-- Opening Marker --
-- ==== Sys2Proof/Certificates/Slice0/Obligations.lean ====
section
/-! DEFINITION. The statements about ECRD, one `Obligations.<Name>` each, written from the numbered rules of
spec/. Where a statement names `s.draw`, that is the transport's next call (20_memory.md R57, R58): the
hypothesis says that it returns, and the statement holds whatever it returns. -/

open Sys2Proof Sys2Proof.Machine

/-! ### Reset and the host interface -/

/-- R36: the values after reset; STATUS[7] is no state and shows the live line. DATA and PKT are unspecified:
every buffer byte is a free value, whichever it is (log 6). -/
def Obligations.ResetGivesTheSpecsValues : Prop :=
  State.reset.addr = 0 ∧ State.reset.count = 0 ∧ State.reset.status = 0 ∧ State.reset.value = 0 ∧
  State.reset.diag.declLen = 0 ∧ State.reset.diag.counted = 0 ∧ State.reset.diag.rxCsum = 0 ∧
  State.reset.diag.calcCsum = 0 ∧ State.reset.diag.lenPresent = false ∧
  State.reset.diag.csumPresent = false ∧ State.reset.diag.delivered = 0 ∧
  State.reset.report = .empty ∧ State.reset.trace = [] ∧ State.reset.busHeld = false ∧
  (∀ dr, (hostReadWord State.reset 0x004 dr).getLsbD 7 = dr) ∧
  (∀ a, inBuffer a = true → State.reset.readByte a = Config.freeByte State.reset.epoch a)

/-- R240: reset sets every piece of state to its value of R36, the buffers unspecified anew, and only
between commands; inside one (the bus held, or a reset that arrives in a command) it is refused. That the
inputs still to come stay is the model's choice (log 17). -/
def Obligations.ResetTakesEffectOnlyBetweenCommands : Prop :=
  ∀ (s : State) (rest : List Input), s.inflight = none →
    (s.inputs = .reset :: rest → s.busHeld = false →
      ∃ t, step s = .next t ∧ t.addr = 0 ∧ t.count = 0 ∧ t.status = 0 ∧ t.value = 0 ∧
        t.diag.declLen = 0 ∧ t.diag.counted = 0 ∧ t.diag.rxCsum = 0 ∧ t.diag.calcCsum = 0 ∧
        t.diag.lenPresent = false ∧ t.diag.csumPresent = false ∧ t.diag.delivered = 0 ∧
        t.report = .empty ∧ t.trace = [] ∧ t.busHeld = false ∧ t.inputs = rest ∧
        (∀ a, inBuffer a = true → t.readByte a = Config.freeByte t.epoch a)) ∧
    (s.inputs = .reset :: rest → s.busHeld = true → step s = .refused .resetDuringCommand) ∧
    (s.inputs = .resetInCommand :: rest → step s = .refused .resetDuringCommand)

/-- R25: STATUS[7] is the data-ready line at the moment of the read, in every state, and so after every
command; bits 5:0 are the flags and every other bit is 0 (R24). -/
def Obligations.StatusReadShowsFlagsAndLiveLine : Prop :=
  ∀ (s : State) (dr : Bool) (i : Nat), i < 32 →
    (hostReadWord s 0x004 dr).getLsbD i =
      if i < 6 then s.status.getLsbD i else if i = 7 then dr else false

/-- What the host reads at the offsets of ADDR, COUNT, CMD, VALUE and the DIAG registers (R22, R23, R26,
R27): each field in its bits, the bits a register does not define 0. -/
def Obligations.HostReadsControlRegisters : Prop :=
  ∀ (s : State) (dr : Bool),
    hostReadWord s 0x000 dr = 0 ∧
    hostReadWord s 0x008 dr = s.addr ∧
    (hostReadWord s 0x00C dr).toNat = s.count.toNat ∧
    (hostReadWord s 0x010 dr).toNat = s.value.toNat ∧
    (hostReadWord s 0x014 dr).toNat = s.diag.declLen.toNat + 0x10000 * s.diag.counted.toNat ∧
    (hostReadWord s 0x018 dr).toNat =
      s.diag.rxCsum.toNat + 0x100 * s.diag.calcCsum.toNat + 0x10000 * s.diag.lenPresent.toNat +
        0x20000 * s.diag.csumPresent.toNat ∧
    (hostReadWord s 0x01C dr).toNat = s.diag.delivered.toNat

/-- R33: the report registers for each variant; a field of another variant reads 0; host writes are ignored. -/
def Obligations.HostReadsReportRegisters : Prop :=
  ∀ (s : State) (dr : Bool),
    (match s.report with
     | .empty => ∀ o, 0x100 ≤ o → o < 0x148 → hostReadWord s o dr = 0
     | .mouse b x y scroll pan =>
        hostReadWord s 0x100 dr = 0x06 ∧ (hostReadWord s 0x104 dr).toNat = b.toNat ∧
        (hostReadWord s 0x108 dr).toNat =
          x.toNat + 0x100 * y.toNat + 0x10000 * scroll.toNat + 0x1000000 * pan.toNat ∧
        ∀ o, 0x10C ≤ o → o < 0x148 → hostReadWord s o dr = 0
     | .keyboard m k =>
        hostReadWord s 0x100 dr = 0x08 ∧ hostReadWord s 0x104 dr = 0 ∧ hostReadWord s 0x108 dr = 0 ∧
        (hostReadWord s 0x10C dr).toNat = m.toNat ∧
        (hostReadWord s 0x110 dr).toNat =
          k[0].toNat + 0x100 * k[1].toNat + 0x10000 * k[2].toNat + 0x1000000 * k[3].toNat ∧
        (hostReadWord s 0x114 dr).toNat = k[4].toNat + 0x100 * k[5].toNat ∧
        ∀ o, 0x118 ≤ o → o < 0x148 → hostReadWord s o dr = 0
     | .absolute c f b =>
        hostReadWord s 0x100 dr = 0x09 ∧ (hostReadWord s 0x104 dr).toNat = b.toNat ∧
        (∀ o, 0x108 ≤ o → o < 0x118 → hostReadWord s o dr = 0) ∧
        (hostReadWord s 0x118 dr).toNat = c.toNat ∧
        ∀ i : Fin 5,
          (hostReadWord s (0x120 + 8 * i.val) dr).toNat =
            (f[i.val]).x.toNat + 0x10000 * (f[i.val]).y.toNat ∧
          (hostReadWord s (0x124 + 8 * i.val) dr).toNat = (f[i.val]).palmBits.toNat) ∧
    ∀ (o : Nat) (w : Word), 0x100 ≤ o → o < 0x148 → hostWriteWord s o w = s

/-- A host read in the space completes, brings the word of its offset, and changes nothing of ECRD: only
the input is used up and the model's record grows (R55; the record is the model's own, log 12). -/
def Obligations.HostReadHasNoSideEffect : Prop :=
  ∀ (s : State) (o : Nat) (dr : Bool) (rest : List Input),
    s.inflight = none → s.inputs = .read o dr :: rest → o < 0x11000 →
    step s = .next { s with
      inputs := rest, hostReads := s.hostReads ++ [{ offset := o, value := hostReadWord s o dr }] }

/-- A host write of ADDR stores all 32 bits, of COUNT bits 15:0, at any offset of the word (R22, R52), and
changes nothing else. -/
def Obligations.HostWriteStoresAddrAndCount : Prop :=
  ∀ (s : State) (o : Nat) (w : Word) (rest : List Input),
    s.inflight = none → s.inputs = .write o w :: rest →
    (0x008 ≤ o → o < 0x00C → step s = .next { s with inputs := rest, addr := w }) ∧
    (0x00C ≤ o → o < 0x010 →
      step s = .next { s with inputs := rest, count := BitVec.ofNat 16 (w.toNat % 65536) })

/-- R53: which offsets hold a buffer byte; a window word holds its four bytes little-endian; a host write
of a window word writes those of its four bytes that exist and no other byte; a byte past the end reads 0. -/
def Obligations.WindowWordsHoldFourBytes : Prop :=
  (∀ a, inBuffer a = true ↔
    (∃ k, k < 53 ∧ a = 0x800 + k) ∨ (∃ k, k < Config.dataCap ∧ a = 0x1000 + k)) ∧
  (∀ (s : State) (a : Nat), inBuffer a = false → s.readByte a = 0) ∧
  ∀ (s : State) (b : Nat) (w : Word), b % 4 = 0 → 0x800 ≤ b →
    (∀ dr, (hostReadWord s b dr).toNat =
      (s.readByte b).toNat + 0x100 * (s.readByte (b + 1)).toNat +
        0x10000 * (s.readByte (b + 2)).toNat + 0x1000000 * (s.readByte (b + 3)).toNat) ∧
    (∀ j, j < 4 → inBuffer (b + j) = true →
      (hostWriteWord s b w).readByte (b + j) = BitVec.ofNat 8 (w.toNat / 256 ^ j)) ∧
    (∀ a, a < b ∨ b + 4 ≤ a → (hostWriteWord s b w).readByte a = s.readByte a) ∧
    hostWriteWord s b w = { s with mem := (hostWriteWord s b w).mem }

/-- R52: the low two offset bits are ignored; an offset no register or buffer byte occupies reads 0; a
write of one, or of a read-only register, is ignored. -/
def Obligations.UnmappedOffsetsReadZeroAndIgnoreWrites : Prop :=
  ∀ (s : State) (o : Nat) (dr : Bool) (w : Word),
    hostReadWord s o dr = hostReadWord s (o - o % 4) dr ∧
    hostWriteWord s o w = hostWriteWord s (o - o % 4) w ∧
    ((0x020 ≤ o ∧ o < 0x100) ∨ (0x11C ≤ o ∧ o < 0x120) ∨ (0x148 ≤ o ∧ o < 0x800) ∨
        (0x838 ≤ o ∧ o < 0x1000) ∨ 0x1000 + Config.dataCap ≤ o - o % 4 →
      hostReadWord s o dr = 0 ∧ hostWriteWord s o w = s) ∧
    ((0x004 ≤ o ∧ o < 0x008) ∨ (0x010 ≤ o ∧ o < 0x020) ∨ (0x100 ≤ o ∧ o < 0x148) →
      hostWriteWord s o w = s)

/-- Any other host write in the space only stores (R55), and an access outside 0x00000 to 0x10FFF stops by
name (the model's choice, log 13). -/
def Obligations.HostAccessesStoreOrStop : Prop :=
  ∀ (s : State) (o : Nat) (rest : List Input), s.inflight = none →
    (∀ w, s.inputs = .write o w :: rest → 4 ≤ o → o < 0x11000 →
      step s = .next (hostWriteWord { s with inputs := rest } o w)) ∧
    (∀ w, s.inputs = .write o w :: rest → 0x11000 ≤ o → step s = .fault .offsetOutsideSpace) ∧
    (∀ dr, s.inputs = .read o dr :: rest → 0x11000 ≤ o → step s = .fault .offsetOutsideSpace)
-- Closing Marker --
-- Opening Marker --
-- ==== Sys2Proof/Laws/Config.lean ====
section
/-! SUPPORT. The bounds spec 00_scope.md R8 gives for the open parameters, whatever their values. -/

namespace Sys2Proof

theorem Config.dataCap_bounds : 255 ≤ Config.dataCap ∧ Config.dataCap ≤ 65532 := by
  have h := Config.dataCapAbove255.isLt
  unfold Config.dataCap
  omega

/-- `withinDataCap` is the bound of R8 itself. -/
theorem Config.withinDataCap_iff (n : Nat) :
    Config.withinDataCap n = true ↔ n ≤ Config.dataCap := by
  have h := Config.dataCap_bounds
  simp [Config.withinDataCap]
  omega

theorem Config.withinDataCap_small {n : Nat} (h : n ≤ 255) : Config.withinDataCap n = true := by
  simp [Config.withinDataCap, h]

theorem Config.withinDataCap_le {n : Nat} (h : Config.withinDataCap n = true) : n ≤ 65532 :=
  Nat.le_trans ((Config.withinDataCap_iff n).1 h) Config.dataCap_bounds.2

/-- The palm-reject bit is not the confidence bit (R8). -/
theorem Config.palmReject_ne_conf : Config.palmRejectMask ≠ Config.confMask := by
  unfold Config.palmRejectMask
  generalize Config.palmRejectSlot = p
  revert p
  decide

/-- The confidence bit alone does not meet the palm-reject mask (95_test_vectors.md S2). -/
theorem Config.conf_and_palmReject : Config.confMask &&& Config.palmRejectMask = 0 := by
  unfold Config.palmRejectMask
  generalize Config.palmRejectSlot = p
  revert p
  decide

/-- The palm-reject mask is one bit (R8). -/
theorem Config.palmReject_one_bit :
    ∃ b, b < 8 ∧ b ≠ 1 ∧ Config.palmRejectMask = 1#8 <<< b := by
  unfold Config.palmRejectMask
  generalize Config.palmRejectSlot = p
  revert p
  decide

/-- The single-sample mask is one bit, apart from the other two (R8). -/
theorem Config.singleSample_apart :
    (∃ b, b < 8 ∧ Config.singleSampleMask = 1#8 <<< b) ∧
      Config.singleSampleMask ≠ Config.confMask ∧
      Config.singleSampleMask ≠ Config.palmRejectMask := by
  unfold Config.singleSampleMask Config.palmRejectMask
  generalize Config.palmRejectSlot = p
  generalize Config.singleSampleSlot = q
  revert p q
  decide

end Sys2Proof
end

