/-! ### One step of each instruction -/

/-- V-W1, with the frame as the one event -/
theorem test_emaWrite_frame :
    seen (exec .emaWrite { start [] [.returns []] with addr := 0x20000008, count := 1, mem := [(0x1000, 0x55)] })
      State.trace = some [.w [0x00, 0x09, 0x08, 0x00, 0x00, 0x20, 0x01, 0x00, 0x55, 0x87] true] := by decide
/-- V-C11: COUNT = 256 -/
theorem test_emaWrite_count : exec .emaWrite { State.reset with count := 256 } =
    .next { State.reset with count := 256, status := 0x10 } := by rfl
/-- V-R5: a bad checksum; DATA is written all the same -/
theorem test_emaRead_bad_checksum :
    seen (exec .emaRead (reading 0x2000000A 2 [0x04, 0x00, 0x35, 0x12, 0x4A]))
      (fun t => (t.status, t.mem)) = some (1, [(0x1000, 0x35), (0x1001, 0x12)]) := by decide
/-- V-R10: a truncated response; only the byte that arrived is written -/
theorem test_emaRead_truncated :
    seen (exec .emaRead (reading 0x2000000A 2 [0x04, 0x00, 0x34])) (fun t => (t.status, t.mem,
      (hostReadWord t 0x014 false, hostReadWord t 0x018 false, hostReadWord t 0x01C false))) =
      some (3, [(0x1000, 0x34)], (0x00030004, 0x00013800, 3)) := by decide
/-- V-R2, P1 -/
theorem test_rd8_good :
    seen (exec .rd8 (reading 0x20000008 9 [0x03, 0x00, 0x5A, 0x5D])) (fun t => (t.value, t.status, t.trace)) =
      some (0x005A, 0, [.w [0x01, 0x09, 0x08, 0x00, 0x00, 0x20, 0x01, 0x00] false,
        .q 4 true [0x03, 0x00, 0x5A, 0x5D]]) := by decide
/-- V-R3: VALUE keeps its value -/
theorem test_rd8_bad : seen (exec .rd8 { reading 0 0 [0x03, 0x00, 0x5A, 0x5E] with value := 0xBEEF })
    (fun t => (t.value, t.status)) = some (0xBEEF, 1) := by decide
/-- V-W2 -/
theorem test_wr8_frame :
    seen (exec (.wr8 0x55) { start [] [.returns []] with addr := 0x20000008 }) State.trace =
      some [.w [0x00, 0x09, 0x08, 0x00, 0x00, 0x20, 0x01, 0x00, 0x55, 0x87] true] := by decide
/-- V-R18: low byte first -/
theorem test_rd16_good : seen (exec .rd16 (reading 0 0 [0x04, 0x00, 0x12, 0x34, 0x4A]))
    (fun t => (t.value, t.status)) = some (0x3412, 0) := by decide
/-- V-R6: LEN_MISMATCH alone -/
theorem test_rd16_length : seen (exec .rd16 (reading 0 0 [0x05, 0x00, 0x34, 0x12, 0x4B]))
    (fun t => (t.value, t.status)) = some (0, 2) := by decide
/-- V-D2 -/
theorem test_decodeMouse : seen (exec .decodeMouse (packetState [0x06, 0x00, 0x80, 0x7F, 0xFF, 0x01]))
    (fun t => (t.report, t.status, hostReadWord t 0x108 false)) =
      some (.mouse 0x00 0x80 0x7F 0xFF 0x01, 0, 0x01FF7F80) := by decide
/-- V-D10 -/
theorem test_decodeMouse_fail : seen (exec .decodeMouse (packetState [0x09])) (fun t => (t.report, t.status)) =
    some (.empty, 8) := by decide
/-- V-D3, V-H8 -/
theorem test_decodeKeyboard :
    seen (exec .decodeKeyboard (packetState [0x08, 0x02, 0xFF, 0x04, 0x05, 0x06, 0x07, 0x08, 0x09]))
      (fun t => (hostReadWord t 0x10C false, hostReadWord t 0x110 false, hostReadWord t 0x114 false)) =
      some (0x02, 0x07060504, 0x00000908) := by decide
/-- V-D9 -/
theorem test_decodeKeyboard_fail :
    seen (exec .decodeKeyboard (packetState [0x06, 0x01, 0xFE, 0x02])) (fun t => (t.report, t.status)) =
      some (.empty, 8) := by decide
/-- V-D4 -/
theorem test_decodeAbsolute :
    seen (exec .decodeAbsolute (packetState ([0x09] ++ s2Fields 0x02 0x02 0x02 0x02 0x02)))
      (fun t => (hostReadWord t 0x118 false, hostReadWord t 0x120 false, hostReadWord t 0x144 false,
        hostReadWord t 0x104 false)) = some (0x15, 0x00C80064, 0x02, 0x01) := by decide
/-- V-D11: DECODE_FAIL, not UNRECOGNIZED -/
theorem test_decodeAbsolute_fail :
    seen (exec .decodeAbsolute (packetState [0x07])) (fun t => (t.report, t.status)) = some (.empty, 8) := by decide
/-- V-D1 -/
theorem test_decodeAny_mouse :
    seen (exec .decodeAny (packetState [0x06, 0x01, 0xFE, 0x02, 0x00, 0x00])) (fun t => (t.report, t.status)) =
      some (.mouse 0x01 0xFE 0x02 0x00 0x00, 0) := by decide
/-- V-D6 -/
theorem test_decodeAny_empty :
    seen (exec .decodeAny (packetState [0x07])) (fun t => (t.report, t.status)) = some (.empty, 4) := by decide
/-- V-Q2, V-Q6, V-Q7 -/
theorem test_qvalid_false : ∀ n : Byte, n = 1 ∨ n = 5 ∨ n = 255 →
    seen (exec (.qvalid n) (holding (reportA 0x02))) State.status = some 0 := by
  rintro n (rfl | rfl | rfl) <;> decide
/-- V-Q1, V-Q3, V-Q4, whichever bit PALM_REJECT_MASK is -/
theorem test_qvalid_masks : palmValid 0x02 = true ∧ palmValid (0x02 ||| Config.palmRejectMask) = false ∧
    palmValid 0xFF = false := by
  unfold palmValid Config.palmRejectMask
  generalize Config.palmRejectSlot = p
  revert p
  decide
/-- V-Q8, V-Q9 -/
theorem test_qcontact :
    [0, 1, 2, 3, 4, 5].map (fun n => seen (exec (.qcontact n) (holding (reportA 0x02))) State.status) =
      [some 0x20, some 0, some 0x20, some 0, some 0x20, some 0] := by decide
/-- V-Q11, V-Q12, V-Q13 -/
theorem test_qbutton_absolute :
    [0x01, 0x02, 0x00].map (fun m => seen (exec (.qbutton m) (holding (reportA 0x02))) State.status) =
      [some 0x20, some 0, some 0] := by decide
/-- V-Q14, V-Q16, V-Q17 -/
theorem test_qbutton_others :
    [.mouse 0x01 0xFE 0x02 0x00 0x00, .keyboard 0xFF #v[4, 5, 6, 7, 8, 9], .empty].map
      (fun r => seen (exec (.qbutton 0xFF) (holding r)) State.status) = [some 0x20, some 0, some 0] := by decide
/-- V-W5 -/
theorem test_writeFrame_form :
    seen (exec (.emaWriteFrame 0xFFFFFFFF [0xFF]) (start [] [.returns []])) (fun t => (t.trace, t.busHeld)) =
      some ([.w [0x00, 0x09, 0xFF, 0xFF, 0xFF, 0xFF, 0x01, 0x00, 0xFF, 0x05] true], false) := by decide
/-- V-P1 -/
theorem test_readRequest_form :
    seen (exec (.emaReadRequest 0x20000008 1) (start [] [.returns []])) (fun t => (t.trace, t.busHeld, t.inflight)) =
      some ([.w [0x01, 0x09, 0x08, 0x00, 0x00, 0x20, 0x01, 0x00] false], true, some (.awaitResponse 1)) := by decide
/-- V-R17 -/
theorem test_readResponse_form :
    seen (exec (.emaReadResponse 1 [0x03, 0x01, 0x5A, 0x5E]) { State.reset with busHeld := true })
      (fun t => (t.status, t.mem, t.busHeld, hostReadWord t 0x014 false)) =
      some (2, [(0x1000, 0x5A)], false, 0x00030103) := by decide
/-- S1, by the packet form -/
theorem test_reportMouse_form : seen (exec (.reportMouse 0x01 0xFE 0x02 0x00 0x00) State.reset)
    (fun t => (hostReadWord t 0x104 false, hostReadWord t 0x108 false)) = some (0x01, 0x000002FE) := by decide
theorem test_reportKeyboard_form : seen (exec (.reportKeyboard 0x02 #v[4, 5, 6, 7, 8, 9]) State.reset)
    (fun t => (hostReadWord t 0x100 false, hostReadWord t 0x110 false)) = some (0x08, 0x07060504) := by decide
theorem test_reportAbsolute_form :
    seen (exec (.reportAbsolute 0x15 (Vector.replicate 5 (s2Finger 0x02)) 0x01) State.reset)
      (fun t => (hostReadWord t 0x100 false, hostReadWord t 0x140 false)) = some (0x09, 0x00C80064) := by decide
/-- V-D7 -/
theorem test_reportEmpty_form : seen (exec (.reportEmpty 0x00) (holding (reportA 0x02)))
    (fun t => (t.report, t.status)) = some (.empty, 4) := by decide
-- Closing Marker --
-- Opening Marker --
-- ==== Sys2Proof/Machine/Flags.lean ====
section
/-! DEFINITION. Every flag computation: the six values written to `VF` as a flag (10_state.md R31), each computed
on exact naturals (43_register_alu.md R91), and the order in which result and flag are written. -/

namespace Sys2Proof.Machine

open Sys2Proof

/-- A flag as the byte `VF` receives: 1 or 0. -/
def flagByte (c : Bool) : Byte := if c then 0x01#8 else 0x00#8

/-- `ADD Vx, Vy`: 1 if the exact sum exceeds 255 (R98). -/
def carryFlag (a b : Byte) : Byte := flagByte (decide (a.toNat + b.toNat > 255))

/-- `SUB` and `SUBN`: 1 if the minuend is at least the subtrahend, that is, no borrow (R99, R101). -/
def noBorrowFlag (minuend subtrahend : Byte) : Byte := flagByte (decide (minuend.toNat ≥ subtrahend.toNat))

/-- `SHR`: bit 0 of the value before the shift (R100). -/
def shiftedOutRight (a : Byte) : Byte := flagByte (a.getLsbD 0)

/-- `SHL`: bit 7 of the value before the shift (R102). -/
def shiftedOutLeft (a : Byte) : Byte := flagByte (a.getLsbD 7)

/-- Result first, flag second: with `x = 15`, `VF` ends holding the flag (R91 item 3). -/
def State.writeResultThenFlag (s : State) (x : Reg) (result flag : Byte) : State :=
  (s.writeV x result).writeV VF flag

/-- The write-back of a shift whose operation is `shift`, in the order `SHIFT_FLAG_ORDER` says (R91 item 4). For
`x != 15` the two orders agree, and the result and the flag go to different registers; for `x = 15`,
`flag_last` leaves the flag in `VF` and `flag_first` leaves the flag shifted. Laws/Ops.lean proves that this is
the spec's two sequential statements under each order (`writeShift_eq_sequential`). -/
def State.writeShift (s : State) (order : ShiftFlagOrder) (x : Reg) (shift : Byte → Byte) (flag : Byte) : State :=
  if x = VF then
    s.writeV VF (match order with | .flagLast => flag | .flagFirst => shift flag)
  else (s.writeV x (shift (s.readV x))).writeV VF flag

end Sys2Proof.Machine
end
-- Closing Marker --
Exercise prompt:
Could you repeat exactly the lines above from the line with "(∀ dr, (hostReadWord State.reset" up to and including the line with "anew, and only", and only those?

Worked solution:
  (∀ dr, (hostReadWord State.reset 0x004 dr).getLsbD 7 = dr) ∧
  (∀ a, inBuffer a = true → State.reset.readByte a = Config.freeByte State.reset.epoch a)

/-- R240: reset sets every piece of state to its value of R36, the buffers unspecified anew, and only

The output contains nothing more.